##### Information given #####

@[simp] theorem rd_modTout (j : Nat) (k : Nat) (f : Tout → Tout) : rd j (modTout k f s) = rd j s := rfl
@[simp] theorem blob_modTout (d : Bytes) (j : Nat) (k : Nat) (f : Tout → Tout) : blob d j (modTout k f s) = blob d j s := rfl
@[simp] theorem grp_modTout (j : Nat) (k : Nat) (f : Tout → Tout) : grp j (modTout k f s) = grp j s := rfl
@[simp] theorem chan_modTout (j : Nat) (k : Nat) (f : Tout → Tout) : chan j (modTout k f s) = chan j s := rfl
@[simp] theorem sysch_modTout (j : Nat) (k : Nat) (f : Tout → Tout) : sysch j (modTout k f s) = sysch j s := rfl
@[simp] theorem seq_modTout (j : Nat) (k : Nat) (f : Tout → Tout) : seq j (modTout k f s) = seq j s := rfl
@[simp] theorem trig_modTout (j : Nat) (k : Nat) (f : Tout → Tout) : trig j (modTout k f s) = trig j s := rfl
@[simp] theorem pe_modTout (j : Nat) (k : Nat) (f : Tout → Tout) : pe j (modTout k f s) = pe j s := rfl
@[simp] theorem tcb_modTout (j : Nat) (k : Nat) (f : Tout → Tout) : tcb j (modTout k f s) = tcb j s := rfl
@[simp] theorem rqueue_modTout (j : Nat) (k : Nat) (f : Tout → Tout) : rqueue j (modTout k f s) = rqueue j s := rfl
@[simp] theorem timer_modTout (j : Nat) (k : Nat) (f : Tout → Tout) : timer j (modTout k f s) = timer j s := rfl
@[simp] theorem ptp_modTout (j : Nat) (k : Nat) (f : Tout → Tout) : ptp j (modTout k f s) = ptp j s := rfl
@[simp] theorem fltin_modTout (j : Nat) (k : Nat) (f : Tout → Tout) : fltin j (modTout k f s) = fltin j s := rfl
@[simp] theorem keySlot_modTout (j : Nat) (k : Nat) (f : Tout → Tout) : keySlot j (modTout k f s) = keySlot j s := rfl
@[simp] theorem tset_modTout (m j : Nat) (k : Nat) (f : Tout → Tout) : tset m j (modTout k f s) = tset m j s := rfl
@[simp] theorem tsPeriodOf_modTout (h j : Nat) (k : Nat) (f : Tout → Tout) : tsPeriodOf h j (modTout k f s) = tsPeriodOf h j s := rfl
@[simp] theorem session_modTout (x : BitVec 16) (k : Nat) (f : Tout → Tout) : session x (modTout k f s) = session x s := rfl
@[simp] theorem memByte_modTout (a : Nat) (k : Nat) (f : Tout → Tout) : memByte a (modTout k f s) = memByte a s := rfl
@[simp] theorem now_modTout (k : Nat) (f : Tout → Tout) : State.now (modTout k f s) = State.now s := rfl
@[simp] theorem free_modTout (k : Nat) (f : Tout → Tout) : State.free (modTout k f s) = State.free s := rfl
@[simp] theorem pending_modTout (k : Nat) (f : Tout → Tout) : State.pending (modTout k f s) = State.pending s := rfl

@[simp] theorem rd_modPe (j : Nat) (k : Nat) (f : Pe → Pe) : rd j (modPe k f s) = rd j s := rfl
@[simp] theorem blob_modPe (d : Bytes) (j : Nat) (k : Nat) (f : Pe → Pe) : blob d j (modPe k f s) = blob d j s := rfl
@[simp] theorem grp_modPe (j : Nat) (k : Nat) (f : Pe → Pe) : grp j (modPe k f s) = grp j s := rfl
@[simp] theorem chan_modPe (j : Nat) (k : Nat) (f : Pe → Pe) : chan j (modPe k f s) = chan j s := rfl
@[simp] theorem sysch_modPe (j : Nat) (k : Nat) (f : Pe → Pe) : sysch j (modPe k f s) = sysch j s := rfl
@[simp] theorem seq_modPe (j : Nat) (k : Nat) (f : Pe → Pe) : seq j (modPe k f s) = seq j s := rfl
@[simp] theorem trig_modPe (j : Nat) (k : Nat) (f : Pe → Pe) : trig j (modPe k f s) = trig j s := rfl
@[simp] theorem tout_modPe (j : Nat) (k : Nat) (f : Pe → Pe) : tout j (modPe k f s) = tout j s := rfl
@[simp] theorem tcb_modPe (j : Nat) (k : Nat) (f : Pe → Pe) : tcb j (modPe k f s) = tcb j s := rfl
@[simp] theorem rqueue_modPe (j : Nat) (k : Nat) (f : Pe → Pe) : rqueue j (modPe k f s) = rqueue j s := rfl
@[simp] theorem timer_modPe (j : Nat) (k : Nat) (f : Pe → Pe) : timer j (modPe k f s) = timer j s := rfl
@[simp] theorem ptp_modPe (j : Nat) (k : Nat) (f : Pe → Pe) : ptp j (modPe k f s) = ptp j s := rfl
@[simp] theorem fltin_modPe (j : Nat) (k : Nat) (f : Pe → Pe) : fltin j (modPe k f s) = fltin j s := rfl
@[simp] theorem keySlot_modPe (j : Nat) (k : Nat) (f : Pe → Pe) : keySlot j (modPe k f s) = keySlot j s := rfl
@[simp] theorem tset_modPe (m j : Nat) (k : Nat) (f : Pe → Pe) : tset m j (modPe k f s) = tset m j s := rfl
@[simp] theorem tsPeriodOf_modPe (h j : Nat) (k : Nat) (f : Pe → Pe) : tsPeriodOf h j (modPe k f s) = tsPeriodOf h j s := rfl
@[simp] theorem session_modPe (x : BitVec 16) (k : Nat) (f : Pe → Pe) : session x (modPe k f s) = session x s := rfl
@[simp] theorem memByte_modPe (a : Nat) (k : Nat) (f : Pe → Pe) : memByte a (modPe k f s) = memByte a s := rfl
@[simp] theorem now_modPe (k : Nat) (f : Pe → Pe) : State.now (modPe k f s) = State.now s := rfl
@[simp] theorem free_modPe (k : Nat) (f : Pe → Pe) : State.free (modPe k f s) = State.free s := rfl
@[simp] theorem pending_modPe (k : Nat) (f : Pe → Pe) : State.pending (modPe k f s) = State.pending s := rfl

@[simp] theorem rd_modTcb (j : Nat) (k : Nat) (f : Tcb → Tcb) : rd j (modTcb k f s) = rd j s := rfl
@[simp] theorem blob_modTcb (d : Bytes) (j : Nat) (k : Nat) (f : Tcb → Tcb) : blob d j (modTcb k f s) = blob d j s := rfl
@[simp] theorem grp_modTcb (j : Nat) (k : Nat) (f : Tcb → Tcb) : grp j (modTcb k f s) = grp j s := rfl
@[simp] theorem chan_modTcb (j : Nat) (k : Nat) (f : Tcb → Tcb) : chan j (modTcb k f s) = chan j s := rfl
@[simp] theorem sysch_modTcb (j : Nat) (k : Nat) (f : Tcb → Tcb) : sysch j (modTcb k f s) = sysch j s := rfl
@[simp] theorem seq_modTcb (j : Nat) (k : Nat) (f : Tcb → Tcb) : seq j (modTcb k f s) = seq j s := rfl
@[simp] theorem trig_modTcb (j : Nat) (k : Nat) (f : Tcb → Tcb) : trig j (modTcb k f s) = trig j s := rfl
@[simp] theorem tout_modTcb (j : Nat) (k : Nat) (f : Tcb → Tcb) : tout j (modTcb k f s) = tout j s := rfl
@[simp] theorem pe_modTcb (j : Nat) (k : Nat) (f : Tcb → Tcb) : pe j (modTcb k f s) = pe j s := rfl
@[simp] theorem rqueue_modTcb (j : Nat) (k : Nat) (f : Tcb → Tcb) : rqueue j (modTcb k f s) = rqueue j s := rfl
@[simp] theorem timer_modTcb (j : Nat) (k : Nat) (f : Tcb → Tcb) : timer j (modTcb k f s) = timer j s := rfl
@[simp] theorem ptp_modTcb (j : Nat) (k : Nat) (f : Tcb → Tcb) : ptp j (modTcb k f s) = ptp j s := rfl
@[simp] theorem fltin_modTcb (j : Nat) (k : Nat) (f : Tcb → Tcb) : fltin j (modTcb k f s) = fltin j s := rfl
@[simp] theorem keySlot_modTcb (j : Nat) (k : Nat) (f : Tcb → Tcb) : keySlot j (modTcb k f s) = keySlot j s := rfl
@[simp] theorem tset_modTcb (m j : Nat) (k : Nat) (f : Tcb → Tcb) : tset m j (modTcb k f s) = tset m j s := rfl
@[simp] theorem tsPeriodOf_modTcb (h j : Nat) (k : Nat) (f : Tcb → Tcb) : tsPeriodOf h j (modTcb k f s) = tsPeriodOf h j s := rfl
@[simp] theorem session_modTcb (x : BitVec 16) (k : Nat) (f : Tcb → Tcb) : session x (modTcb k f s) = session x s := rfl
@[simp] theorem memByte_modTcb (a : Nat) (k : Nat) (f : Tcb → Tcb) : memByte a (modTcb k f s) = memByte a s := rfl
@[simp] theorem now_modTcb (k : Nat) (f : Tcb → Tcb) : State.now (modTcb k f s) = State.now s := rfl
@[simp] theorem free_modTcb (k : Nat) (f : Tcb → Tcb) : State.free (modTcb k f s) = State.free s := rfl
@[simp] theorem pending_modTcb (k : Nat) (f : Tcb → Tcb) : State.pending (modTcb k f s) = State.pending s := rfl

@[simp] theorem rd_modQueue (j : Nat) (k : Nat) (f : RQueue → RQueue) : rd j (modQueue k f s) = rd j s := rfl
@[simp] theorem blob_modQueue (d : Bytes) (j : Nat) (k : Nat) (f : RQueue → RQueue) : blob d j (modQueue k f s) = blob d j s := rfl
@[simp] theorem grp_modQueue (j : Nat) (k : Nat) (f : RQueue → RQueue) : grp j (modQueue k f s) = grp j s := rfl
@[simp] theorem chan_modQueue (j : Nat) (k : Nat) (f : RQueue → RQueue) : chan j (modQueue k f s) = chan j s := rfl
@[simp] theorem sysch_modQueue (j : Nat) (k : Nat) (f : RQueue → RQueue) : sysch j (modQueue k f s) = sysch j s := rfl
@[simp] theorem seq_modQueue (j : Nat) (k : Nat) (f : RQueue → RQueue) : seq j (modQueue k f s) = seq j s := rfl
@[simp] theorem trig_modQueue (j : Nat) (k : Nat) (f : RQueue → RQueue) : trig j (modQueue k f s) = trig j s := rfl
@[simp] theorem tout_modQueue (j : Nat) (k : Nat) (f : RQueue → RQueue) : tout j (modQueue k f s) = tout j s := rfl
@[simp] theorem pe_modQueue (j : Nat) (k : Nat) (f : RQueue → RQueue) : pe j (modQueue k f s) = pe j s := rfl
@[simp] theorem tcb_modQueue (j : Nat) (k : Nat) (f : RQueue → RQueue) : tcb j (modQueue k f s) = tcb j s := rfl
@[simp] theorem timer_modQueue (j : Nat) (k : Nat) (f : RQueue → RQueue) : timer j (modQueue k f s) = timer j s := rfl
@[simp] theorem ptp_modQueue (j : Nat) (k : Nat) (f : RQueue → RQueue) : ptp j (modQueue k f s) = ptp j s := rfl
@[simp] theorem fltin_modQueue (j : Nat) (k : Nat) (f : RQueue → RQueue) : fltin j (modQueue k f s) = fltin j s := rfl
@[simp] theorem keySlot_modQueue (j : Nat) (k : Nat) (f : RQueue → RQueue) : keySlot j (modQueue k f s) = keySlot j s := rfl
@[simp] theorem tset_modQueue (m j : Nat) (k : Nat) (f : RQueue → RQueue) : tset m j (modQueue k f s) = tset m j s := rfl
@[simp] theorem tsPeriodOf_modQueue (h j : Nat) (k : Nat) (f : RQueue → RQueue) : tsPeriodOf h j (modQueue k f s) = tsPeriodOf h j s := rfl
@[simp] theorem session_modQueue (x : BitVec 16) (k : Nat) (f : RQueue → RQueue) : session x (modQueue k f s) = session x s := rfl
@[simp] theorem memByte_modQueue (a : Nat) (k : Nat) (f : RQueue → RQueue) : memByte a (modQueue k f s) = memByte a s := rfl
@[simp] theorem now_modQueue (k : Nat) (f : RQueue → RQueue) : State.now (modQueue k f s) = State.now s := rfl
@[simp] theorem free_modQueue (k : Nat) (f : RQueue → RQueue) : State.free (modQueue k f s) = State.free s := rfl
@[simp] theorem pending_modQueue (k : Nat) (f : RQueue → RQueue) : State.pending (modQueue k f s) = State.pending s := rfl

#####

# [Aim of the task]
Determine how many lines in the records contain "memByte", and reply with the number only.

# [Exercise answer]
4